Зарок свой он не нарушил ни разу. Более того, обнаружил в себе душевную потребность бороться с пьянством как со вселенским злом. Она особенно укрепилась после того, как по возвращении с заграничных минеральных вод его перевели в министерство внутренних дел и направили с ревизией в Новгородскую губернию. Вот где и пригодились знания и умения, полученные в Варшаве, вкупе с природной муравьевской тщательностью. Губерния была бедная, и бедность эта происходила не только от скудости земли или беспорядков в гражданском управлении, но и от повсеместного запустения из-за неумеренного пьянства. И потому одним из своих первых распоряжений по вступлении в должность тульского гражданского губернатора и военного губернатора Тулы (назначение состоялось 16 июня 1846 года) он ограничил время продажи спиртного в Туле и уездных городах. Нарушителям грозило суровое наказание.
3
На нижних ступеньках высокого крыльца двухэтажного губернаторского дома в мундире и при шпаге стоял полицмейстер. Всем своим видом он был устремлен вверх, к парадным дверям. Позади него полицейские держали под руки двух пьяных мужиков. Быстро вышедший, можно сказать выскочивший, на крыльцо губернатор не удостоил их даже взгляда. Увидев начальство, полицмейстер резво бросил правую руку к треуголке; полицейские вытянулись, не выпуская, однако, задержанных.

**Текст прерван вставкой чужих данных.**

/-- The two lower fields as the word's low byte. -/
theorem commandWord_lowByte (rsv1 : BitVec 16) (arg : Byte) (rsv0 op : BitVec 4) :
    commandWord rsv1 arg rsv0 op = rsv1 ++ arg ++ (rsv0 ++ op) :=
  BitVec.append_assoc

theorem encode_setPrecision (p : Byte) : encode (.setPrecision p) = .command (commandWord 0 p 0 0x4) :=
  congrArg Encoded.command (commandWord_lowByte 0 p 0 0x4).symm

theorem encode_waitSafe (m : BitVec 2) : encode (.waitSafe m) = .command (commandWord 0 (0#6 ++ m) 0 0x6) := by
  show Encoded.command (0#16 ++ 0#6 ++ m ++ 0x06#8) = _
  rw [commandWord_lowByte, BitVec.append_assoc (x₁ := 0#16)]
  rfl

/-! ### The decoder of command words -/

/-- The opcode map of R81 with the must-be-zero bits of ARG (R87), as the list of what decodes. -/
theorem decodeOp_eq_ok {w : Word} {i : Instr} :
    decodeOp w = .ok i ↔
      (argField w = 0 ∧ (opField w = 0x1 ∧ .getT = i ∨ opField w = 0x2 ∧ .getH = i
          ∨ opField w = 0x3 ∧ .getData = i ∨ opField w = 0x5 ∧ .softReset = i))
        ∨ (opField w = 0x4 ∧ .setPrecision (argField w) = i)
        ∨ (opField w = 0x6 ∧ maskRest w = 0 ∧ .waitSafe (maskField w) = i) := by
  unfold decodeOp
  split_ifs <;> simp_all [withoutArg_ok]

theorem decode_command_eq_ok {w : Word} {i : Instr} :
    decode (.command w) = .ok i ↔ rsv0Field w = 0 ∧ rsv1Field w = 0 ∧ decodeOp w = .ok i := by
  simp only [decode, decodeCommand]
  split <;> simp_all

/-- Decoding a command word inverts encoding. -/
theorem decode_command_iff_encode {w : Word} {i : Instr} :
    decode (.command w) = .ok i ↔ encode i = .command w := by
  rw [decode_command_eq_ok, decodeOp_eq_ok]
  constructor
  · rintro ⟨h0, h1, h⟩
    rw [← commandWord_fields w, h0, h1]
    obtain ⟨ha, h⟩ | ⟨ho, rfl⟩ | ⟨ho, hm, rfl⟩ := h
    · rw [ha]
      obtain ⟨ho, rfl⟩ | ⟨ho, rfl⟩ | ⟨ho, rfl⟩ | ⟨ho, rfl⟩ := h <;> rw [ho] <;> rfl
    · rw [ho]
      exact encode_setPrecision _
    · rw [ho, ← maskRest_append_maskField w, hm]
      exact encode_waitSafe _
  · intro h
    cases i
    case setPrecision p =>
      rw [encode_setPrecision] at h
      cases h
      simp
    case waitSafe m =>
      rw [encode_waitSafe] at h
      cases h
      simp
    all_goals cases h <;> decide

/-! ### The decoder of frames -/

/-- Decoding a frame inverts encoding, whatever the code of a USERREG frame (log entry 13). -/
theorem decode_frame_iff_encode {bytes : List Byte} {i : Instr} :
    decode (.frame bytes) = .ok i ↔ encode i = .frame bytes := by
  constructor
  · intro h
    match bytes with
    | [b] =>
      simp only [decode, decodeFrame, decodeByte] at h
      split_ifs at h <;> cases h
      all_goals subst b; rfl
    | [b0, b1] =>
      simp only [decode, decodeFrame, decodePair] at h
      split_ifs at h
      cases h
      subst b0
      rfl
    | [] | _ :: _ :: _ :: _ => cases h
  · intro h
    cases i <;> cases h <;> rfl

/-- A word or a frame decodes to an instruction exactly when it is that instruction's encoding. -/
theorem decode_iff_encode {e : Encoded} {i : Instr} : decode e = .ok i ↔ encode i = e := by
  cases e
  · exact decode_command_iff_encode
  · exact decode_frame_iff_encode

– Господин полицмейстер, я приказывал пресекать пьянство?! – закричал Муравьев, покраснев от гнева.
– Так точно, ваше превосходительство, – обмирая, снова отдал честь полицмейстер. – До десяти часов в будние дни никому ни капли!
– А эти… – Муравьев поискал подходящее к случаю грубое определение, не нашел и просто выругался. – Где они нахлебались?
– В трактире «Три петуха».
– Та-ак… Двадцать плетей каждому, для острастки. А целовальнику, третьему петуху, – сорок, чтобы знал, кому и когда наливать.
– Права не имеете, – угрюмо сказал один из пьяных. – Мы не крепостные.
Муравьев так удивился, что посмотрел на мужиков сначала через перила, потом спустился по ступенькам и встал перед ними, заложив руки за спину и внимательно вглядываясь в каждого. Один из них, широкоплечий и коренастый, был в просторной полотняной рубахе, перехваченной плетеным шерстяным пояском, плисовые штаны под коленями упрятаны в онучи, на ногах – лапти. Из круглого выреза рубахи выпирала мощная, красная от загара шея, на которой крепко сидела русоволосая голова, стриженая под горшок. Ярко-рыжая борода закрывала половину круглого лица, на котором выделялись толстый нос и голубые глаза. Второй, смуглый, черноусый и черноволосый, примерно среднего роста, одет был по-европейски – в клетчатую рубашку с отложным воротником, серую куртку, полосатые брюки навыпуск, на ногах грубые башмаки на толстой подошве, на голове суконная фуражка. Для российской глубинки, каковой, по сути, являлась Тульская губерния, мужик этот был фигурой чужеродной, отметил Муравьев, вон, и одет так, как будто только что прибыл откуда-нибудь из Англии или Германии. Его и мужиком-то называть было как-то неуместно. Во Франции ему запросто говорили бы «месье», подумалось вдруг генералу. Ну, так то во Франции. Там, кстати, водкой с утра не нажираются.